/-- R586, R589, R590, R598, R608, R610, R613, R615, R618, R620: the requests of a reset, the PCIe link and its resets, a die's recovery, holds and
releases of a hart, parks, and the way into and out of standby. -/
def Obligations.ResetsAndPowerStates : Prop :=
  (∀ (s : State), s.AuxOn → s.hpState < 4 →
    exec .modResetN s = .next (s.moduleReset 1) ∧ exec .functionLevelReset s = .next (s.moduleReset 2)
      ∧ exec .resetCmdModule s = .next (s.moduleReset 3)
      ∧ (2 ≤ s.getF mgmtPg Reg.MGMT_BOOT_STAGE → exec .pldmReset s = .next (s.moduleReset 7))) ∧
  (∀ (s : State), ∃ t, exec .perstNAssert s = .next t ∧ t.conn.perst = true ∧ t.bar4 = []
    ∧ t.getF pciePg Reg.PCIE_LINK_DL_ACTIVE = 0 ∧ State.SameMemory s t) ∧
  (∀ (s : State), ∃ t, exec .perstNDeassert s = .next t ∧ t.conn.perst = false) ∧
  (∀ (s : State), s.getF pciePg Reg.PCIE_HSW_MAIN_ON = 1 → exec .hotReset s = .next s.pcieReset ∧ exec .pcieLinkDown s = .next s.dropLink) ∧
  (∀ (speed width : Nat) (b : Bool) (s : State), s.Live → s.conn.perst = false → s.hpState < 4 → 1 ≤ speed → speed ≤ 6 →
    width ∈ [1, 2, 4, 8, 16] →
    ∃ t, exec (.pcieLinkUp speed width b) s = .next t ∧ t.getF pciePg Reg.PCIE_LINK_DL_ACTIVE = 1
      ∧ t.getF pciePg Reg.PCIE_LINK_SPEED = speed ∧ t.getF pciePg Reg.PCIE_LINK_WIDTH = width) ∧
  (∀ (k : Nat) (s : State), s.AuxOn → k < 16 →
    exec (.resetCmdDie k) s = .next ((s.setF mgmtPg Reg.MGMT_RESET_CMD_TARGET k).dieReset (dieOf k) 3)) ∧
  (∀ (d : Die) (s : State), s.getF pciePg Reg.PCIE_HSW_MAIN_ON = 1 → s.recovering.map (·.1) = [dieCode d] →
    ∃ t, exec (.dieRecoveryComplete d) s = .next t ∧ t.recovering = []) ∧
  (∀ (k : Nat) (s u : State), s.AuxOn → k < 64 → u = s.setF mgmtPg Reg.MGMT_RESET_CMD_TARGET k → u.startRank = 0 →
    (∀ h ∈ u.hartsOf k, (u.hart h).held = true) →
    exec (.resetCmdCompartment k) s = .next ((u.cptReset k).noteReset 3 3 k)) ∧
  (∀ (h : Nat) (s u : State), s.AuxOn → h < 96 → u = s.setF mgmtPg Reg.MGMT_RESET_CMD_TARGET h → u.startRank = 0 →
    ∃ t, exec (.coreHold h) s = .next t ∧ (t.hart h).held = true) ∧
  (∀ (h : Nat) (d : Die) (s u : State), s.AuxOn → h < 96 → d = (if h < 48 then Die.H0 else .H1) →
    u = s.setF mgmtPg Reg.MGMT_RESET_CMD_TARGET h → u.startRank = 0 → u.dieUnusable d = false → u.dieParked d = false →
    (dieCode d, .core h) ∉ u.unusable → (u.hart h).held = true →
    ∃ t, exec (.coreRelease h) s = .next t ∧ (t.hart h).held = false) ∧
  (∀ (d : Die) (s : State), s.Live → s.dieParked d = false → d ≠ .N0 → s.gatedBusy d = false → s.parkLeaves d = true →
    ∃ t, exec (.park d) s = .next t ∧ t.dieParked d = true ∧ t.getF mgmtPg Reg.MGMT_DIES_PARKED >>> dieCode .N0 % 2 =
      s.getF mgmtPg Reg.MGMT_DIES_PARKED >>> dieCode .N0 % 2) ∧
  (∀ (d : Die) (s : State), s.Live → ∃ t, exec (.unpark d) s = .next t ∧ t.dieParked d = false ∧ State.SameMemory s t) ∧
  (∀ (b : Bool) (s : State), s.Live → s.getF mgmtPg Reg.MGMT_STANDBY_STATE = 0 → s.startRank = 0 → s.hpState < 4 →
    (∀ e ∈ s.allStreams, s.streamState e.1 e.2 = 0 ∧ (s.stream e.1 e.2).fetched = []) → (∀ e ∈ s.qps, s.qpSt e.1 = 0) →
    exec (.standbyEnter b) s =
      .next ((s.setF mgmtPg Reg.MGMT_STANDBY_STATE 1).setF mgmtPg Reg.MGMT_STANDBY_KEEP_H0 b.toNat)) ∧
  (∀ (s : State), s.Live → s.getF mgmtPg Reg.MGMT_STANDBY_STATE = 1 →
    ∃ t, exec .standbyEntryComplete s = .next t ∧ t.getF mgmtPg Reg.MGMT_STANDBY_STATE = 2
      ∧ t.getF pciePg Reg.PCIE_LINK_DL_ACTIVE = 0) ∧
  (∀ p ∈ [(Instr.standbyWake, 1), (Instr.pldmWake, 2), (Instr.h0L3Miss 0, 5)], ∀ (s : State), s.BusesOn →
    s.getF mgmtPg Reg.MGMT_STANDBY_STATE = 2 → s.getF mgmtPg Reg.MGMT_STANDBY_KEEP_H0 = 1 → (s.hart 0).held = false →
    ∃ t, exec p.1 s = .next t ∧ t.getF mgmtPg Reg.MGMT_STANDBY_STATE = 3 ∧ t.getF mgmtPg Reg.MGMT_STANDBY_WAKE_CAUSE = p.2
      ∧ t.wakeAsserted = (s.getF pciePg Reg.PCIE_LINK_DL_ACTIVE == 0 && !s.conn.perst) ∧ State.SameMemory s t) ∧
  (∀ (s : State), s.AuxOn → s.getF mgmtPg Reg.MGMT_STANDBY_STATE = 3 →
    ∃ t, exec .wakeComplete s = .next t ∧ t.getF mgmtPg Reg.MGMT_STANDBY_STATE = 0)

##############################

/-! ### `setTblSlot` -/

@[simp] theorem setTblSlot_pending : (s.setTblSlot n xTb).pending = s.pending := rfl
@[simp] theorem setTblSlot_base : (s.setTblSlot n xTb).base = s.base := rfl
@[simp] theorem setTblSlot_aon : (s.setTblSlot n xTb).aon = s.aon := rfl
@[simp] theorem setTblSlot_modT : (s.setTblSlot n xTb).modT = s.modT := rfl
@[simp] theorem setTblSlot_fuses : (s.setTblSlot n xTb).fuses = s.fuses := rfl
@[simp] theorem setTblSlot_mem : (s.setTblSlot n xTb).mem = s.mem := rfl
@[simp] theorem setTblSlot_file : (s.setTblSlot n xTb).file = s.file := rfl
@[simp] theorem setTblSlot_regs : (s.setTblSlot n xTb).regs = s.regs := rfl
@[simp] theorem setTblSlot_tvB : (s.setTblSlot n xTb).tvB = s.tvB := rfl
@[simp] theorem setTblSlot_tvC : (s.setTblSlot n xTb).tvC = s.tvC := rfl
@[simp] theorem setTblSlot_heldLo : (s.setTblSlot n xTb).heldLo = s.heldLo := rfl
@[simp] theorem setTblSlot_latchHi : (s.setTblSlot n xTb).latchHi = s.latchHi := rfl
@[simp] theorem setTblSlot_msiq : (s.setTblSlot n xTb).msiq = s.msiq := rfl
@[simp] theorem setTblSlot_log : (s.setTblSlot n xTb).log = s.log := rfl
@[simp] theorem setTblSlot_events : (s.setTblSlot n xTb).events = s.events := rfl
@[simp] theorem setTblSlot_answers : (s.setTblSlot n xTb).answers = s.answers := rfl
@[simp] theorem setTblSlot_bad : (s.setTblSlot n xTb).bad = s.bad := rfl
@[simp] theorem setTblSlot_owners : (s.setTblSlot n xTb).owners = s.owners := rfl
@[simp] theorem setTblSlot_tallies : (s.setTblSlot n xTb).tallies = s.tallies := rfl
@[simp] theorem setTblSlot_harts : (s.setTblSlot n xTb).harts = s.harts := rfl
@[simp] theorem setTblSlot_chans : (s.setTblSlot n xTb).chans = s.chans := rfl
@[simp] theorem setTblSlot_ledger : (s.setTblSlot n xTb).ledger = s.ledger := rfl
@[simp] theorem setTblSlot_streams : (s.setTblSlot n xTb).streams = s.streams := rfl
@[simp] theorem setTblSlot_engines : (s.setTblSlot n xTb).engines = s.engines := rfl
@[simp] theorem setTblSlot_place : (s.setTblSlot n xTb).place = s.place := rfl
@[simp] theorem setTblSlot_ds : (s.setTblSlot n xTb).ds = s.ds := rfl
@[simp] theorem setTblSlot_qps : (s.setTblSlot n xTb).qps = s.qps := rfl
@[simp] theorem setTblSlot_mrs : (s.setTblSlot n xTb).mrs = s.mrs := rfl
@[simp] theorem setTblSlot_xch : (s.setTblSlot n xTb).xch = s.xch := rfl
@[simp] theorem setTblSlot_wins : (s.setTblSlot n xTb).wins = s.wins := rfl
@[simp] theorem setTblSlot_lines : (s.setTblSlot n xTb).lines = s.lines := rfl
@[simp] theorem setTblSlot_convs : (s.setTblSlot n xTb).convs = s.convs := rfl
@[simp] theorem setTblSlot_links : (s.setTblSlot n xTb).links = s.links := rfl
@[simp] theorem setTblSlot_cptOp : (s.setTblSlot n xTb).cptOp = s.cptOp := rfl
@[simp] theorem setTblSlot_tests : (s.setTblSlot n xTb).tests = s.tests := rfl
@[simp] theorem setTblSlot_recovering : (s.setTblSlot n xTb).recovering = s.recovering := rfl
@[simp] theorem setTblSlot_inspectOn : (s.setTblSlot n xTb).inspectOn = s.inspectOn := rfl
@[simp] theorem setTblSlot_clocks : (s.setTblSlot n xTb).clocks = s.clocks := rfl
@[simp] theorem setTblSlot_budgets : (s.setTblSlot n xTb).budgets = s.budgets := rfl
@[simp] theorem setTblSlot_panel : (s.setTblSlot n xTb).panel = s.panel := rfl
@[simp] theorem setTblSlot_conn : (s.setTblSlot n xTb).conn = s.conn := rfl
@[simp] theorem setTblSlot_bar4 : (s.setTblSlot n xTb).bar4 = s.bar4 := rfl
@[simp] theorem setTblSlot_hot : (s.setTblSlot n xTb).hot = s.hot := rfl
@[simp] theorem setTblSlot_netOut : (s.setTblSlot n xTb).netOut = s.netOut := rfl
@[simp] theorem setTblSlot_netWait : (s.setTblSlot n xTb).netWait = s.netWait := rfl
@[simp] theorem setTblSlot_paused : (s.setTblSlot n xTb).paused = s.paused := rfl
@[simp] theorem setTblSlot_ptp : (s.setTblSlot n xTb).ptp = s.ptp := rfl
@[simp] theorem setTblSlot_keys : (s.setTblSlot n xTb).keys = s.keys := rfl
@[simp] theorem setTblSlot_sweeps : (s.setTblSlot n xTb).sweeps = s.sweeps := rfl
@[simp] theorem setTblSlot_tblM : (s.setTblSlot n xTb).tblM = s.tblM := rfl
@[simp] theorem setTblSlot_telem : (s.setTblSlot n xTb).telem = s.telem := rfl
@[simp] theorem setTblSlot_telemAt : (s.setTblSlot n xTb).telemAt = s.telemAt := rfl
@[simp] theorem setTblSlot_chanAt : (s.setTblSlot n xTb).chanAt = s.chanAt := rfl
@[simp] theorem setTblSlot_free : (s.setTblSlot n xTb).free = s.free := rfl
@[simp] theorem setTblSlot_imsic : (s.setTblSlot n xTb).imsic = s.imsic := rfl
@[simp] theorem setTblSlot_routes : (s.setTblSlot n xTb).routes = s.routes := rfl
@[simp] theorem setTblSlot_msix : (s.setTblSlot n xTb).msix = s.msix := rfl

##############################

**Exercise aim**
From the material above, set down exactly the lines starting at the one with "s.chanAt := rfl" and ending at the one with "s.msix := rfl", end lines included.

**Problem solution**
@[simp] theorem setTblSlot_chanAt : (s.setTblSlot n xTb).chanAt = s.chanAt := rfl
@[simp] theorem setTblSlot_free : (s.setTblSlot n xTb).free = s.free := rfl
@[simp] theorem setTblSlot_imsic : (s.setTblSlot n xTb).imsic = s.imsic := rfl
@[simp] theorem setTblSlot_routes : (s.setTblSlot n xTb).routes = s.routes := rfl
@[simp] theorem setTblSlot_msix : (s.setTblSlot n xTb).msix = s.msix := rfl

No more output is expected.